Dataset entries
BEGIN

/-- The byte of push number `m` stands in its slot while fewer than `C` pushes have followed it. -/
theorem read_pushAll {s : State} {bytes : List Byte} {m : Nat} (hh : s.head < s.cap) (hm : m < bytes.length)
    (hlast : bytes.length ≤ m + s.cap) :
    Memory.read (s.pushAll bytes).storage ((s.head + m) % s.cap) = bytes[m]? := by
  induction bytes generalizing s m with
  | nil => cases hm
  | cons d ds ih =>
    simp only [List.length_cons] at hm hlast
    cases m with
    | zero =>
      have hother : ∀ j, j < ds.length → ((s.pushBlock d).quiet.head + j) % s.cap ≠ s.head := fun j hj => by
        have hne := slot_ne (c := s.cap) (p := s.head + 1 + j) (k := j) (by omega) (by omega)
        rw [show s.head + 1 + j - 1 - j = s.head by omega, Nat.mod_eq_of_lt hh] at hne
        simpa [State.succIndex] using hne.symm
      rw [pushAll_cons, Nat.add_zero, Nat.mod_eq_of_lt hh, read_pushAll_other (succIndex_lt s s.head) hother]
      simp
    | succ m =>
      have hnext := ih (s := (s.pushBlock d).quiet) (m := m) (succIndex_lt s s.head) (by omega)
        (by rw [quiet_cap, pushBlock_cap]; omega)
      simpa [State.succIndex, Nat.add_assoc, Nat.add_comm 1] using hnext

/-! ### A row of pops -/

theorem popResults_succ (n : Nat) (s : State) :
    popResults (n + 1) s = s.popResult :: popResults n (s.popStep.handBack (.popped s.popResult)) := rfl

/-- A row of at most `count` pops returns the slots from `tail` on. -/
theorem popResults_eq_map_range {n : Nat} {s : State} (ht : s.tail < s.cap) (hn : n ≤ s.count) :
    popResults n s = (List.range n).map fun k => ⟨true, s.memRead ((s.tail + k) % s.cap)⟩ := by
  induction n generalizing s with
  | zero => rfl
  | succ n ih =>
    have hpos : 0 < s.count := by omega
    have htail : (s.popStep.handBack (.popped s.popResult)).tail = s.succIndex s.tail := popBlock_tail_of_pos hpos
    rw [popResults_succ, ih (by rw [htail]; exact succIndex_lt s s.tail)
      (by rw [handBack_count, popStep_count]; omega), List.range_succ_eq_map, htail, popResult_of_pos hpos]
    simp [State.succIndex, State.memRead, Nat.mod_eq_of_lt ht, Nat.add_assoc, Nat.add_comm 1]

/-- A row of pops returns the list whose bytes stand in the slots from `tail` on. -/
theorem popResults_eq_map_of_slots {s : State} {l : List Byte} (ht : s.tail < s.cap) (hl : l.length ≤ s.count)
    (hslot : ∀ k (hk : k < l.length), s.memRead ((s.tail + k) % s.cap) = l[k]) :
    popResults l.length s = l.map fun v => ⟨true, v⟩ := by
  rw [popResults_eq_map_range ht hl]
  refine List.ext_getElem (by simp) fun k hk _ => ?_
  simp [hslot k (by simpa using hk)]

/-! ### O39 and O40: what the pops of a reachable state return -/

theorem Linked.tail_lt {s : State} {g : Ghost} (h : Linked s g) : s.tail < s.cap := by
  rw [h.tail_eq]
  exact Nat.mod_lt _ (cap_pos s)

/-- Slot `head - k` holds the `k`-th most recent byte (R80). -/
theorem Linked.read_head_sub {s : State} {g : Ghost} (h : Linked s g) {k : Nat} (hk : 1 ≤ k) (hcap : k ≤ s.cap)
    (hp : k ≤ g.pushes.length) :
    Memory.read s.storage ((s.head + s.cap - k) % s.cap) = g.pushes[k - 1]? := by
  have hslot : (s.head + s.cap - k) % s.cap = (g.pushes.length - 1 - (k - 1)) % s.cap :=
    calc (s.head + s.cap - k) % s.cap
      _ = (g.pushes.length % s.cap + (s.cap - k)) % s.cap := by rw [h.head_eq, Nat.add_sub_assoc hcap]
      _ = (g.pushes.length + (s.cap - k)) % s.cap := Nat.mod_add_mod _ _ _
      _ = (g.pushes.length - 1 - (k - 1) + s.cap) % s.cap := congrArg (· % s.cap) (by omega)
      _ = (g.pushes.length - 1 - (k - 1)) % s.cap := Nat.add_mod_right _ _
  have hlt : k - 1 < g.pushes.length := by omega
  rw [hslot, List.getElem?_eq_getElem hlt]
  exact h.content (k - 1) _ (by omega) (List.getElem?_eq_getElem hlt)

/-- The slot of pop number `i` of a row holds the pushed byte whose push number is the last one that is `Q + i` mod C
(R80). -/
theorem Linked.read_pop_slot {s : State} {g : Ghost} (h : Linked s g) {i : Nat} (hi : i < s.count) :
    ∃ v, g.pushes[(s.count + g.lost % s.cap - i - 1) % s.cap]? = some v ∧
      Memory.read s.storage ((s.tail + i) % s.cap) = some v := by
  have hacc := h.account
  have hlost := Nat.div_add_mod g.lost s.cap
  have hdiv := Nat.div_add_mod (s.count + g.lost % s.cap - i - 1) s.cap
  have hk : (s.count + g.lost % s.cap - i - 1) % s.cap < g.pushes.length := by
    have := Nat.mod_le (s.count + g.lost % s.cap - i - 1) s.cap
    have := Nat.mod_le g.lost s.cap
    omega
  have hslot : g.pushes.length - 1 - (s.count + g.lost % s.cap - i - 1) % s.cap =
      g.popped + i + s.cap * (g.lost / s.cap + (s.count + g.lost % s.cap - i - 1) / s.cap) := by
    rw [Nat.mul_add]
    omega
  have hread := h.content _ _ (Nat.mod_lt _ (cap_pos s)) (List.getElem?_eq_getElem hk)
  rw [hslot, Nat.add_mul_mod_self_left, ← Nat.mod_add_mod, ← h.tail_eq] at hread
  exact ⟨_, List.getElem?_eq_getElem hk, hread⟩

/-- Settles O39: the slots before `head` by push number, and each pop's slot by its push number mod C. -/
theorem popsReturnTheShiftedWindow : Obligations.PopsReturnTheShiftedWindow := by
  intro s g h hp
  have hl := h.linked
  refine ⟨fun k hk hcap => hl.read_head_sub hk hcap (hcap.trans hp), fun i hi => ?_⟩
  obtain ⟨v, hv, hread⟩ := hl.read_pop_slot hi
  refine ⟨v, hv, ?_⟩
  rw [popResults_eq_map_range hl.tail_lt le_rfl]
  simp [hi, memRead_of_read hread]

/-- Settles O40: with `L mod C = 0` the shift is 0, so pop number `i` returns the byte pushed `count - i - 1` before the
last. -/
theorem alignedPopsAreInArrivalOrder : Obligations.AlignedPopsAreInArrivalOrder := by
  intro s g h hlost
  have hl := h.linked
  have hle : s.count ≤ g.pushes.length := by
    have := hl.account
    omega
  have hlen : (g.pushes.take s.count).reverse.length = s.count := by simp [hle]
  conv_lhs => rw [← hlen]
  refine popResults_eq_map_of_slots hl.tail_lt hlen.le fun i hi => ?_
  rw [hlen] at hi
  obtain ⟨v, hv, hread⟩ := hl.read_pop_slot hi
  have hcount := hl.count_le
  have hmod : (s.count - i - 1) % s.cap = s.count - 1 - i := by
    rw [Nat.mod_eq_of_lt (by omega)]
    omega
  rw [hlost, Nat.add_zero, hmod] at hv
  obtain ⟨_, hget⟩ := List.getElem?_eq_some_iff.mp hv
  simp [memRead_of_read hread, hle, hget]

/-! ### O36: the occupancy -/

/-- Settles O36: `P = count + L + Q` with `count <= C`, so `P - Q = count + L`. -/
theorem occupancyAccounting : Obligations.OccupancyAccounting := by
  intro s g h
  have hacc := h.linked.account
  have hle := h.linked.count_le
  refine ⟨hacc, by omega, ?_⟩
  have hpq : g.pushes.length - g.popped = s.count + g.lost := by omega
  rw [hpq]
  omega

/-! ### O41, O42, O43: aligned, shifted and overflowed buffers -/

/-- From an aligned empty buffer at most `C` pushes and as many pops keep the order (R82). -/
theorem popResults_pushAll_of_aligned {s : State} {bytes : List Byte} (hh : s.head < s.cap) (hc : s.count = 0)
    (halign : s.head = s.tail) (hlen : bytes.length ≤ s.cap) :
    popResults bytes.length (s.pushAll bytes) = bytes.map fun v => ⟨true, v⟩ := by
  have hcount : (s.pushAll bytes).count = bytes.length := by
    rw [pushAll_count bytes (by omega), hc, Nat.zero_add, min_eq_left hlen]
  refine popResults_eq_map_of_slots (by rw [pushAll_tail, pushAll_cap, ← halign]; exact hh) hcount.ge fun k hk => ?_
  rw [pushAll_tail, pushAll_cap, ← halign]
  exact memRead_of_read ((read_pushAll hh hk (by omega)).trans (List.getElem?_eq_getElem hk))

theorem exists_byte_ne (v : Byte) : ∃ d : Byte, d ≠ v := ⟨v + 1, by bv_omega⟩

END

[YOUR TASK]
Search the records for lines holding the word "Ghost", then copy each line you find.

[RESPONSE AREA]
theorem Linked.tail_lt {s : State} {g : Ghost} (h : Linked s g) : s.tail < s.cap := by
theorem Linked.read_head_sub {s : State} {g : Ghost} (h : Linked s g) {k : Nat} (hk : 1 ≤ k) (hcap : k ≤ s.cap)
theorem Linked.read_pop_slot {s : State} {g : Ghost} (h : Linked s g) {i : Nat} (hi : i < s.count) :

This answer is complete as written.